Ilustração com as bandeiras de Portugal e do Brasil em balões de diálogo, destacando o título "Portugal, Brasil e os perigos da retórica populista", com ícones de alerta e setas representando tensão política e comunicação.

Quando a História vira arma política, perdem-se factos e enfraquecem-se alianças

 
"Liderar um país exige conhecimento, responsabilidade e respeito pela História."
Vímara Porto

Por: Armindo Guimarães

Espera-se dos políticos, sobretudo daqueles que desempenham altos cargos públicos, uma postura condizente com a responsabilidade que assumem.

De um presidente ou ministro de um país, espera-se que atue, a nível nacional e internacional, de forma a dignificar a sua nação e o seu povo perante os países parceiros, com os quais mantém interesses económicos e políticos.
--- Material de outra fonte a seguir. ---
-- ==== Sys2Proof/Machine/Step.lean ====
section
/-!
DEFINITION. One step: one action of the host (R29, R71), with the outputs of the action before it cleared (R28).
-/
namespace Sys2Proof.Machine

/-- One step of the machine: the host's next action, in full. -/
def step (s : State) : Host.Outcome State Fault Refusal :=
  match s.fetch with
  | .halted => .fault .halted
  | .idle => .next s.accept
  | .run i => exec i s.accept
  | .illegal _ => .next (s.accept.raiseFatal .illegalCommand)
  | .reset => .next s.accept.takeReset
  | .abort t => .next (s.accept.abortCommand t)
  | .store a b => .next (s.accept.platformStore a b)
  | .endBuffer => s.accept.endBufferLife

/-- The state whose next step is the command of the given bits: the host's action at the index is that command
(R29, log 11). FATAL is left as it is: a halted block accepts no command (R194). -/
def State.withFetchWord (s : State) (nbits w : Nat) : State :=
  { s with program := programWith s (BitVec.ofNat 32 (w % 2 ^ nbits)) }

end Sys2Proof.Machine
end

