/-- Settles O18: of the cases of a step, a completing command moves the cursor by its own rule, a reset clears it. -/
theorem positionChangesOnlyAsStated : Obligations.PositionChangesOnlyAsStated := by
  unfold Obligations.PositionChangesOnlyAsStated
  intro s t _ h hne
  cases stepTo_of_step h with
  | idle | halts | illegal | store | endBuffer => exact absurd rfl hne
  | reset hf hp => exact .inr ⟨.inl ⟨hf, hp⟩, rfl, takeReset_registersReset _⟩
  | resetHalt hf hp => exact .inr ⟨.inr (.inl ⟨hf, hp⟩), rfl, takeReset_registersReset _⟩
  | abort c hf hp => exact .inr ⟨.inr (.inr ⟨hf, c, hp⟩), rfl, abortCommand_registersReset _ c⟩
  | completes c i hf hp hd hc =>
    refine .inl ⟨c, i, hp, hd, ?_⟩
    obtain ⟨hA, hB⟩ := accept_operands_of_command hp
    generalize i.command = cmd at hc hne
    have hstay := effectOf_pos_of_keepsCursor cmd s.accept
    cases cmd with
    | cget | cput | size | pos => exact absurd (hstay rfl) hne
    | openr | openw => rfl
    | read | write => exact toNat_effectOf_pos_of_advance rfl hc
    | readb | writeb => rw [← hB]; exact toNat_effectOf_pos_of_advance rfl hc
    | seek =>
      obtain ⟨-, hle⟩ := (seekCheck_eq_none _).mp hc
      exact ⟨hA, hA ▸ hle⟩

/-- Settles O19: of the cases of a step, a completing OPENR or OPENW and a reset are the ones that write the view. -/
theorem viewChangesOnlyByOpenOrReset : Obligations.ViewChangesOnlyByOpenOrReset := by
  unfold Obligations.ViewChangesOnlyByOpenOrReset
  intro s t h
  cases stepTo_of_step h with
  | idle | halts | illegal | store | endBuffer => exact .inl ⟨rfl, rfl, rfl, rfl⟩
  | reset hf hp => exact .inr (.inl ⟨.inl ⟨hf, hp⟩, takeReset_registersReset _⟩)
  | resetHalt hf hp => exact .inr (.inl ⟨.inr (.inl ⟨hf, hp⟩), takeReset_registersReset _⟩)
  | abort c hf hp => exact .inr (.inl ⟨.inr (.inr ⟨hf, c, hp⟩), abortCommand_registersReset _ c⟩)
  | completes c i hf hp hd hc =>
    have hview := effectOf_view i.command s.accept
    cases hi : i.command with
    | openr e => exact .inr (.inr ⟨c, i, e, hp, hd, .inl (eq_instr_of_command hi)⟩)
    | openw e => exact .inr (.inr ⟨c, i, e, hp, hd, .inr (eq_instr_of_command hi)⟩)
    | cget | cput | read | write | readb | writeb | size | pos | seek =>
      rw [hi] at hview
      exact .inl (hview rfl)

/-- Settles O20: of the cases of a step, only a failing check and an illegal word set FATAL, both by the one update. -/
theorem fatalEntryIsPrecise : Obligations.FatalEntryIsPrecise := by
  unfold Obligations.FatalEntryIsPrecise
  intro s t h ht
  cases stepTo_of_step h with
  | halts c i v hf hp hd hc =>
    exact ⟨hf, fun (hnone : v = .none) => checkOf_ne_some_none i.command s.accept (hnone ▸ hc), rfl⟩
  | illegal c r hf hp hd => exact ⟨hf, by simp, rfl⟩
  | completes c i hf hp hd hc =>
    have hrunning : (effectOf i.command s.accept).fatal = false := (effectOf_frame i.command s.accept).1.trans hf
    rw [hrunning] at ht
    cases ht
  | idle hf | store _ _ hf | endBuffer hf => exact absurd (hf.symm.trans ht) Bool.false_ne_true
  | reset | resetHalt | abort => cases ht

/-- Settles O24: the tables of codes, and CAUSE under the invariant. -/
theorem causeAndSessionCodes : Obligations.CauseAndSessionCodes := by
  unfold Obligations.CauseAndSessionCodes
  refine ⟨fun s => ?_, fun k => by cases k <;> rfl, fun s ⟨_, _, hcause, _⟩ => ?_⟩
  · unfold State.causeOut
    cases s.cause <;> rfl
  · have hcode : s.causeOut = 0 ↔ s.cause = .none := by
      unfold State.causeOut
      cases s.cause <;> decide
    have hfatal : s.fatalOut = 0 ↔ s.fatal = false := by
      unfold State.fatalOut
      cases s.fatal <;> decide
    rw [hcode, hfatal, hcause]
end

section
/-!
The assembler by the commands it can name (R90): the line of a command, and that a line which assembles, or has its
parts, is one.
-/
namespace Sys2Proof.Machine

theorem asmUnsigned_eq_some_iff {x : Int} {w : Word} :
    asmUnsigned x = some w ↔ operandFrom 0 (some x) = true ∧ w = BitVec.ofInt 64 x := by
  rw [asmUnsigned, Option.ite_none_right_eq_some, operandFrom, Option.any_some, decide_eq_true_eq,
    Option.some_inj, eq_comm (a := w)]

theorem asmValue_eq_some_iff {x : Int} {w : Word} :
    asmValue x = some w ↔ operandFrom (-2 ^ 63) (some x) = true ∧ w = BitVec.ofInt 64 x := by
  rw [asmValue, Option.ite_none_right_eq_some, operandFrom, Option.any_some, decide_eq_true_eq,
    Option.some_inj, eq_comm (a := w)]

theorem asmCommand_eq_some_iff {c : Command} {a b : Option Word} {t : Transfer} :
    asmCommand c a b = some t ↔ ∃ x y, a = some x ∧ b = some y ∧ t = { word := c.word, a := x, b := y } := by
  cases a <;> cases b <;> simp [asmCommand, eq_comm]

/-- The line that names a command, with the numbers to write for the operands the command takes (R90). -/
def lineOf (a b : Int) : Command → AsmLine
  | .cget t e => ⟨.cget, some e, some t, some a, none⟩
  | .cput t e => ⟨.cput, some e, some t, some a, some b⟩
  | .openr e => ⟨.openr, some e, none, some a, some b⟩
  | .openw e => ⟨.openw, some e, none, some a, some b⟩
  | .read t => ⟨.read, none, some t, none, none⟩
  | .write t => ⟨.write, none, some t, none, some b⟩
  | .readb => ⟨.readb, none, none, some a, some b⟩
  | .writeb => ⟨.writeb, none, none, some a, some b⟩
  | .size => ⟨.size, none, none, none, none⟩
  | .pos => ⟨.pos, none, none, none, none⟩
  | .seek => ⟨.seek, none, none, some a, none⟩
Em suma, espera-se uma diplomacia ativa e construtiva, assente numa postura equilibrada e respeitosa, que fortaleça as relações comerciais, culturais e históricas com esses países.
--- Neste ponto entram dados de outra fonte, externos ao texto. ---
-- ==== Sys2Proof/Machine/Core.lean ====
section
/-! DEFINITION. The machine behind the host's interface. -/

def Sys2Proof.core : Host.Core :=
  { State := Sys2Proof.Machine.State, Fault := Sys2Proof.Machine.Fault,
    Refusal := Sys2Proof.Machine.Refusal, step := Sys2Proof.Machine.step,
    reset := Sys2Proof.Machine.State.reset }
end

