-- ==== Sys2Proof/Safety.lean ====
section
/-! DEFINITION. What a well-formed state is, and what the host sees of a run: the commands accepted
and the responses taken (R44), beside the transaction-level machine of R118. -/

namespace Sys2Proof.Machine

/-- R26: the configuration is one R10 allows and S has 2·N words; R48, R112: a response not yet taken
is one the engine can produce. -/
abbrev State.Inv (s : State) : Prop :=
  s.cfg.WF ∧ s.S.length = 2 * s.cfg.n ∧ s.port.legal = true

/-- The command the engine accepts on the next step, if any (R44); none on an edge with `rst` = 1 (log
13, DESIGN CHOICE). -/
def acceptsNow (s : State) : Option CmdWord :=
  match (nextInput s).1 with
  | .edge p => if !p.rst && p.cmdValid && s.cmdReady then some p.cmd else none
  | .mac _ _ _ _ => none

/-- The response the host takes on the next step, if any (R44); none on an edge with `rst` = 1 (log
13, DESIGN CHOICE). -/
def takesNow (s : State) : Option RspWord :=
  match (nextInput s).1 with
  | .edge p => if !p.rst && p.rspReady && s.rspValid then s.port.outstanding else none
  | .mac _ _ _ _ => none

/-- An input that does not assert reset. -/
def Input.noReset : Input → Bool
  | .edge p => !p.rst
  | .mac _ _ _ _ => true

/-- `m` steps with what the host sees of them: the commands accepted and the responses taken, each
in order, and the final state; none where a step stops. -/
def observe : Nat → State → Option (List CmdWord × List RspWord × State)
  | 0, s => some ([], [], s)
  | m + 1, s =>
    match step s with
    | .next t =>
      match observe m t with
      | some (cs, rs, u) => some ((acceptsNow s).toList ++ cs, (takesNow s).toList ++ rs, u)
      | none => none
    | .fault _ => none
    | .refused _ => none

/-- The function of R118, from the meanings: one command word on a state register file gives the new
register file and the response word. -/
def transact (c : Config) (S : List Word) (w : CmdWord) : Option (List Word × RspWord) :=
  match acceptCommand w { State.resetOf c with S := S } with
  | .next t => t.port.outstanding.map fun r => (t.S, r)
  | .fault _ => none
  | .refused _ => none

/-- A sequence of commands, one response each, in order (R41). -/
def transactAll (c : Config) (S : List Word) : List CmdWord → Option (List Word × List RspWord)
  | [] => some (S, [])
  | w :: ws =>
    match transact c S w with
    | none => none
    | some (S', r) =>
      match transactAll c S' ws with
      | none => none
      | some (S'', rs) => some (S'', r :: rs)

/-- A sequence of instructions, each executed to completion in order (R41). -/
def execAll : List Instr → State → Host.Outcome State Fault Refusal
  | [], s => .next s
  | i :: is, s =>
    match exec i s with
    | .next t => execAll is t
    | .fault f => .fault f
    | .refused r => .refused r

end Sys2Proof.Machine
end

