/-- R52: exactly the words of cases (a) to (d) are reserved; each is answered ILLEGAL_CMD with rdata
0 and no other effect; WRS has no reserved field; the all-zero word is reserved. -/
def Obligations.ReservedEncodingsAreIllegal : Prop :=
  (∀ w : CmdWord, (∃ r, decodeCommand w = .error r) ↔
    (opField w = 0x00#8 ∨ 5 ≤ (opField w).toNat) ∨
    (opField w = 0x01#8 ∧ (idxField w ≠ 0#8 ∨ dataHi w ≠ 0#16)) ∨
    (opField w = 0x02#8 ∧ (idxField w ≠ 0#8 ∨ dataHi w ≠ 0#16 ∨ dataLo w ≠ 0#16)) ∨
    (opField w = 0x03#8 ∧ (dataHi w ≠ 0#16 ∨ dataLo w ≠ 0#16))) ∧
  (∀ (w : CmdWord) (s : State) (r : Reserved), decodeCommand w = .error r →
    EndsWith (acceptCommand w s) s s.S 0x0100000000#40) ∧
  (∀ w : CmdWord, opField w = 0x04#8 → ∃ i, decodeCommand w = .ok i) ∧
  (∃ r, decodeCommand 0#48 = .error r)

/-- R58: the worked encodings. -/
def Obligations.WorkedEncodingsDecode : Prop :=
  decodeCommand 0x010000007FFF#48 = .ok (.filt 32767#16) ∧
  decodeCommand 0x01000000FFFF#48 = .ok (.filt (BitVec.ofInt 16 (-1))) ∧
  decodeCommand 0x010000008000#48 = .ok (.filt (BitVec.ofInt 16 (-32768))) ∧
  decodeCommand 0x010000000000#48 = .ok (.filt 0#16) ∧
  decodeCommand 0x020000000000#48 = .ok .init ∧
  decodeCommand 0x030100000000#48 = .ok (.rds 1) ∧
  decodeCommand 0x04007FFFFFFF#48 = .ok (.wrs 0 0x7FFFFFFF#32) ∧
  decodeCommand 0x0401FFFFFFFF#48 = .ok (.wrs 1 (BitVec.ofInt 32 (-1))) ∧
  decodeCommand 0x000000000000#48 = .error .unassignedOp ∧
  decodeCommand 0x050000000000#48 = .error .unassignedOp ∧
  decodeCommand 0x0100FFFFFFFF#48 = .error .filtField ∧
  decodeCommand 0x010100000000#48 = .error .filtField ∧
  decodeCommand 0x020000000001#48 = .error .initField ∧
  decodeCommand 0x030000000001#48 = .error .rdsField

/-- R48 and R59: a response word's fields hold its status code and data, and the worked examples. -/
def Obligations.ResponseFieldsHoldStatusAndData : Prop :=
  (∀ (st : Status) (d : Word),
    rspStatus (rspWord st d) = statusCode st ∧ rspData (rspWord st d) = d) ∧
  rspWord .ok (sext32 142#16) = 0x000000008E#40 ∧
  rspWord .ok (sext32 (BitVec.ofInt 16 (-3))) = 0x00FFFFFFFD#40 ∧
  rspWord .ok 0x011B3C77#32 = 0x00011B3C77#40 ∧
  rspWord .ok 0#32 = 0x0000000000#40 ∧
  rspWord .illegalCmd 0#32 = 0x0100000000#40 ∧
  rspWord .indexRange 0#32 = 0x0200000000#40

/-- R56 and R57: an assembler line that is a command encodes exactly when its operands are in range,
and then its word decodes to that command; a raw word is itself (that `.word` may hold a command's
word too is the model's choice, log 11: R57 speaks of words that are no command). -/
def Obligations.AssembledLinesDecodeToTheirCommand : Prop :=
  (∀ (l : AsmLine) (w : CmdWord) (i : Instr), (∀ v, l ≠ .word v) →
    assemble l = some w → l.instr = some i → decodeCommand w = .ok i) ∧
  (∀ s : Int, (assemble (.filtDec s)).isSome ↔ -32768 ≤ s ∧ s ≤ 32767) ∧
  (∀ k : Nat, (assemble (.rds k)).isSome ↔ k ≤ 255) ∧
  (∀ (k : Nat) (v : Int), (assemble (.wrsDec k v)).isSome ↔
    k ≤ 255 ∧ -2147483648 ≤ v ∧ v ≤ 2147483647) ∧
  (∀ (k : Nat) (v : BitVec 32), (assemble (.wrsHex k v)).isSome ↔ k ≤ 255) ∧
  (∀ s : BitVec 16, (assemble (.filtHex s)).isSome) ∧
  (assemble .init).isSome ∧
  (∀ w : CmdWord, assemble (.word w) = some w)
A conduta ética, a capacidade de diálogo e o respeito pela diversidade de opiniões por parte de um alto representante impactam diretamente a reputação do seu país no exterior. Uma postura diplomática, aberta à negociação e ao multilateralismo, tende a favorecer os interesses nacionais, enquanto atitudes intempestivas ou isolacionistas podem comprometer a credibilidade internacional.

Em resumo, espera-se que o presidente de um país atue como estadista, promovendo o desenvolvimento interno e a imagem externa da nação, sempre guiado pela responsabilidade, ética e compromisso com os interesses do seu povo.

Infelizmente, não é isso que temos testemunhado nos últimos anos por parte de vários líderes de países que outrora se pautavam por posturas honrosas. O que vemos é a banalização da função pública, com declarações irrefletidas na praça pública, típicas de conversas de café. Hoje elogia-se, amanhã critica-se, para logo a seguir desdizer o que se disse — ou até surpreender-se por tê-lo dito. Soma-se a isso uma impreparação cultural gritante, confundindo a geografia do mundo ou até a do próprio país.

Muitos destes políticos parecem encarar a governação como um jogo de Monopólio,  em que uns enriquecem e outros vão à falência, ou pior, como o jogo Risco, onde se vence à custa da conquista de territórios, mesmo que isso custe vidas — civis e militares — e multiplique tragédias.

Um dos exemplos mais insólitos veio do então ministro da Justiça do Brasil, que, durante o lançamento de um programa de bolsas de estudo, comentou um incidente ocorrido no aeroporto do Porto entre uma cidadã portuguesa e uma brasileira, dizendo:

"A cidadã brasileira pode ser enviada de volta, mas juntamente com o ouro do Brasil", e ainda:

"Vocês estão a invadir Portugal. Se foi isso, nós temos direito à reciprocidade porque em 1500 eles invadiram o Brasil."

Ora, como é possível falar-se de uma "invasão" a um território que nem sequer era país? O incidente, de pequena monta, apenas ganhou visibilidade porque a cidadã brasileira filmou e divulgou apenas a parte em que a portuguesa se manifestava, sem mostrar o contexto ou os antecedentes.

Em vez de relativizar o episódio, o ministro optou por sensacionalismo político, extrapolando um desentendimento pessoal para um confronto diplomático entre nações irmãs.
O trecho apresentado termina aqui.